A spokesperson for Superdrug Online Doctor said its testosterone service was aimed at peri- and post-menopausal women with distressing low libido or sexual interest/arousal disorder who have not responded to oestrogen-based HRT, and all its doctors were trained in providing remote online consultations and prescriptions. They said: “We are able to verify the diagnosis by asking a series of specific questions about sexual interest and arousal … in the same way that any clinician seeing a patient face to face would do.
“We provide detailed advice to our patients to support accurate and correct dosing regimens of this medication and provide a testosterone blood test service for additional monitoring if they are unable to get this done elsewhere. Blood tests are required before starting treatment, and at regular intervals during treatment.”
Superdrug added that patients must confirm the truthfulness of the medical information they submit. “Misrepresentation of health information to obtain treatment is not only a breach of our terms but it can result in harm,” they said.
Not everyone thinks the availability of testosterone from online clinics is a bad thing. Dr Nighat Arif, a GP with a specialist interest in women’s health who has posted a variety of content on social media discussing the wider benefits of testosterone, said: “At the end of the day, you are using some hormone to replace what you feel is necessary to have replaced back to you.
“If you’ve done a blood test and you try it for six months to a year, it’s not the end of the world. If it works and you’ve spent some money privately, that’s fine – just make sure that you’re seeing a clinician or dealing with clinician who is getting your blood monitoring done.”
Arif prescribes testosterone to female patients in accordance with National Institute for Health and Care Excellence guidance, which says it can be considered for menopausal women with low sexual desire if conventional oestrogen and progesterone-based hormone replacement therapy alone is not effective.
Not all her patients report an improvement. “I’d say about 20% come back and say ‘I haven’t noticed any difference whatsoever’; about 30 to 40% say ‘I’ve noticed some difference but the days that I missed it I didn’t really notice much’; and the rest say ‘it was the bit that I needed; I got my energy levels back and I managed to get my sexual drive back as well’.”
But Davis, who has been studying the effects of testosterone in women for several decades, cautioned that perceived improvements in energy levels could be a placebo effect.
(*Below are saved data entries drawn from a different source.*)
-- ==== Sys2Proof/Syntax.lean ====
section
/-! DEFINITION. The commands of the block: one constructor for each row of spec/opcode_table.json, with the operands
a command carries from outside. The rows carry no operands in the table: each is read from the rule the row names. -/

namespace Sys2Proof
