-- ==== Sys2Proof/Machine/Store.lean ====
section
/-! DEFINITION. The Journey Store (chapter 11): stream rows, records, segments with their chain and seal, page building
and programming, event locks and the protected fraction, store space, and the write watchdog. -/

set_option Elab.async false

namespace Sys2Proof.Machine

/-! ### Streams and geometry -/

/-- Stream k. -/
def stream (s : State) (k : Nat) : Stream := tget s.store.streams k {}

/-- s with the store changed. -/
def modStore (f : Store → Store) (s : State) : State := { s with store := f s.store }

/-- s with stream k changed. -/
def modStream (k : Nat) (f : Stream → Stream) (s : State) : State :=
  modStore (fun x => { x with streams := tmod x.streams k {} f }) s

/-- PAGE_SIZE (0x410002). -/
def pageSize (s : State) : Nat := pn s 0x410002

/-- PAGES_PER_BLOCK (0x410003). -/
def pagesPer (s : State) : Nat := pn s 0x410003

/-- Bytes of a data image (R331). -/
def imageLen (s : State) : Nat := pageSize s * (pagesPer s - 1)

/-- Configuration fields of a stream row (Table 11.7): word i, bits lo to lo + n - 1. -/
def rowField (s : State) (k i lo n : Nat) : Nat := bits (rowWord s 0x08 0 k i) lo n

/-- Segments a stream holds. -/
def held (s : State) (k : Nat) : List Segment := s.store.segs.filter fun g => g.stream == k

/-- The open segment of a stream. -/
def openSeg (s : State) (k : Nat) : Option Segment := s.store.segs.find? fun g => g.stream == k && !g.closed

/-- s with every segment of a stream and sequence changed. -/
def modSeg (k q : Nat) (f : Segment → Segment) (s : State) : State :=
  modStore (fun x => { x with segs := x.segs.map fun g => if g.stream = k ∧ g.seq = q then f g else g }) s

/-- OLDEST_SEQ of a stream (R352). -/
def oldestSeq (s : State) (k : Nat) : Nat :=
  match (held s k).map (·.seq) with
  | [] => 0
  | q :: qs => qs.foldl min q

/-- PROTECTED_SEGS (0x400003). -/
def protectedSegs (s : State) : Nat := (s.store.segs.filter (·.prot)).length

/-- Blocks available to streams: U of R364. -/
def streamBlocks (s : State) : Nat := (s.store.blocks.filter fun b => decide (b.state ≤ 1)).length

/-- Powered seconds of the cartridge (R371, R384). -/
def poweredSec (s : State) : Nat := s.store.powered + (s.clk - s.store.poweredAt) / 500000000

/-- The clock instant at which the cartridge's powered seconds reach n. -/
def poweredAt (s : State) (n : Nat) : Nat := s.store.poweredAt + (n - s.store.powered) * 500000000

/-- Every programmed block grows by n powered days (R384). -/
def ageBlocks (n : Nat) (s : State) : State :=
  modStore (fun x => { x with
    days := x.days + n,
    blocks := x.blocks.map fun b => if b.state = 1 ∨ b.state = 2 then { b with age := min 4095 (b.age + n) } else b }) s

/-- The whole days of powered time that AGE has not counted yet are counted (R384). -/
def ageCatchUp (s : State) : State := ageBlocks (poweredSec s / 86400 - s.store.days) s

/-- A command issued on the NAND bus. -/
def nandIssue (cs : List NandCmd) (s : State) : State := modStore (fun x => { x with nand := x.nand ++ cs }) s

/-- The number of a block's target, and of its LUN within the target (R389). -/
def blockLun (s : State) (b : Nat) : Nat × Nat :=
  let luns := bits (pn s 0x410001) 3 3
  let lun := b / max 1 (pn s 0x410004)
  (lun / max 1 luns, lun % max 1 luns)

/-- The time of a record, seconds and nanoseconds, of an instant in 2^-16 ns. -/
def secNs (ts : Nat) : Nat × Nat := (ts / 65536 / 1000000000, ts / 65536 % 1000000000)

/-! ### Drops and gap markers (R332, R340) -/

/-- Count a RECORD action not recorded: DROPS, and the gap with its cause bit (Table 11.2). -/
def dropRecord (k cause : Nat) (s : State) : State :=
  let s1 := putRowWord 0x08 0 k 12 10 (stick 24 (rowWord s 0x08 0 k 10) 1) s
  modStream k (fun x => { x with gap := stick 32 x.gap 1, gapCause := x.gapCause ||| 2 ^ cause }) s1

/-- What waits is a frame. -/
def WaitItem.isFrame (w : WaitItem) : Bool :=
  match w with
  | .frame _ _ => true
  | .marker _ _ _ _ => false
She said: “I used to believe that testosterone improved wellbeing and energy, because my patients would come in and say ‘I feel great’, but when we did placebo-controlled trials we didn’t see it. Women would report feeling more energetic and that their fatigue was better, but the placebo was just as good. The placebo effect is huge, but it doesn’t last.”
Even for libido, the impact is usually not dramatic, she said.
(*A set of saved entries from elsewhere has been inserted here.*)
/-! ### Time, counters and presentation -/

/-- PPS_OUT rises where a second boundary was reached by counting and falls after its width; a selected edge of PPS_IN
or EVT_IN is captured with the device time, and short or close edges are ignored. At lock the device time and the
fixed cycle counter start at 0; loss of lock sets M_FAULT.TIMEBASE and leads to the device safe state. (On R312,
R314, R328, R329, R548.) -/
def Obligations.PulsesAreCapturedAndTheTimebaseLocks : Prop :=
  ((∀ s : State, s.tap = false → s.time.ppsDue = true → s.power.asleep = false → s.time.lost = false →
    bitOf (pn s 0x300003) 0 = true →
    ∃ t, exec .ppsOutPulse s = .next t ∧ t.time.ppsDue = false ∧ t.clk = s.clk
      ∧ t.time.ppsOut = some ((s.time.fixed + us (bits (pn s 0x300003) 8 16)) % 2 ^ 48))
  ∧ (∀ s : State, s.tap = false → bitOf (pn s 0x300003) 0 = false → s.time.ppsDue = false →
    exec .ppsOutPulse s = .next s)
  ∧ (∀ s : State, s.tap = false → s.time.ppsOut = some s.time.fixed → s.time.fixed < 2 ^ 48 →
    exec .ppsOutEnd s = .next { s with time := { s.time with ppsOut := none } })
  ∧ (∀ (s : State) (e : Edge), s.tap = false →
    (bitOf (pn s 0x300004) 0 = false ∨ bitOf (pn s 0x300004) 1 ≠ e.falling ∨ e.widthNs < 20 →
      exec (.ppsInCapture e) s = .next s)
    ∧ (bitOf (pn s 0x300004) 0 = true → bitOf (pn s 0x300004) 1 = e.falling → 20 ≤ e.widthNs → s.time.pll = true →
      (∀ d at0, s.time.cap.find? (fun c => c.1 == 2) = some (2, d, at0) → s.clk ≤ at0 + us 1 →
        exec (.ppsInCapture e) s = .next s)
      ∧ (s.time.cap.find? (fun c => c.1 == 2) = none → ∃ t, exec (.ppsInCapture e) s = .next t
          ∧ tget t.time.cap 2 (0, 0) = (s.time.dev, s.clk) ∧ ∀ w, w < 5 → (win t w).capNew.getLsbD 2 = true)))
  ∧ (∀ (s : State) (i : Fin 2) (e : Edge), s.tap = false →
    (bitOf (bits (pn s 0x300005) (2 * i) 2) (if e.falling then 1 else 0) = false ∨ e.widthNs < 20 →
      exec (.evtInCapture i e) s = .next s)
    ∧ (bitOf (bits (pn s 0x300005) (2 * i) 2) (if e.falling then 1 else 0) = true → 20 ≤ e.widthNs →
      s.time.pll = true → s.power.asleep = false → s.time.cap.find? (fun c => c.1 == i.val) = none →
      ∃ t, exec (.evtInCapture i e) s = .next t ∧ tget t.time.cap i (0, 0) = (s.time.dev, s.clk)
        ∧ ∀ w, w < 5 → (win t w).capNew.getLsbD i = true)))
  ∧ ((∀ s : State, s.tap = false → s.time.pll = false → s.start.pllFailed = false → running s = true →
    exec .timebasePllLock s = .next { s with
      time := { s.time with pll := true, dev := 0, rem := 0, fixed := 0, segs := [] }, power := { s.power with lockedAt := s.clk } })
  ∧ (∀ s : State, s.tap = false → s.time.pll = true ∨ s.start.pllFailed = true → exec .timebasePllLock s = .next s)
  ∧ (∀ s : State, s.tap = false → s.time.pll = true → s.time.lost = false →
    ∃ t, exec .pllLockLoss s = .next t ∧ t.time.lost = true ∧ t.safety.safe = true ∧ t.mgmt.fault.getLsbD 6 = true))

/-- Time passes tick by tick: the fixed cycle counter wraps and raises source 23, a counter of ticks wraps and raises
its source, and the slew falls by 1 for each 500 slewed ticks. (On R302, R303, R463, R465.) -/
def Obligations.CountersRunAndWrap : Prop :=
  (∀ (s : State) (n : Nat), s.time.pll = true → 0 < n →
    (wait n s).clk = s.clk + n ∧ (wait n s).time.fixed = (s.time.fixed + n) % 2 ^ 48)
  ∧ (∀ s : State, s.tap = false → s.time.pll = true → s.time.fixed < 2 ^ 48 →
    ∃ t, exec .fixedCycleCounterWrap s = .next t ∧ t.time.fixed = 0 ∧ t.clk = s.clk + (2 ^ 48 - s.time.fixed))
  ∧ (∀ (s : State) (i : Fin 8), s.tap = false → s.time.pll = true → pn s (0x610000 + i) = 0x010001 →
    tget s.perf.cnt i 0 < 2 ^ 48 →
    ∃ t, exec (.programmableCounterWrap i) s = .next t ∧ tget t.perf.cnt i 0 = 0
      ∧ t.clk = s.clk + (2 ^ 48 - tget s.perf.cnt i 0))
  ∧ (∀ s : State, s.tap = false → s.time.pll = true → phaseSlew s ≠ 0 → s.time.slewAcc < 500 →
    ∃ t, exec .phaseSlewDecrement s = .next t ∧ t.clk = s.clk + (500 - s.time.slewAcc)
      ∧ (phaseSlew t).natAbs = (phaseSlew s).natAbs - 1 ∧ (0 < phaseSlew s → 0 ≤ phaseSlew t)
      ∧ (phaseSlew s < 0 → phaseSlew t ≤ 0))
  ∧ (∀ (s : State) (start : Nat), s.tap = false → s.perf.bwAt = some start → start + pwide s 0x610008 2 ≤ s.clk →
    exec .bandwidthWindowEnd s = .next (raise 0 32 { s with perf := { s.perf with
      bwBytes := s.perf.bwSum, bwSum := 0, bwAt := some (start + pwide s 0x610008 2) } }))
What almost everyone agrees on is that more research is needed into the impact of testosterone on the female body – including whether it can help protect muscle and bone health or cognitive function, as some claim. Here, the data is “just all over the shop”, Davis said.
She is involved in studies to establish whether testosterone benefits bone health and sexual function in younger postmenopausal women (under 55), improves muscle strength in older women, or protects heart health in women at high risk of heart disease.
Davis is also working to understand what “normal” testosterone levels in midlife women look like, and whether this significantly changes at menopause – two other great unknowns.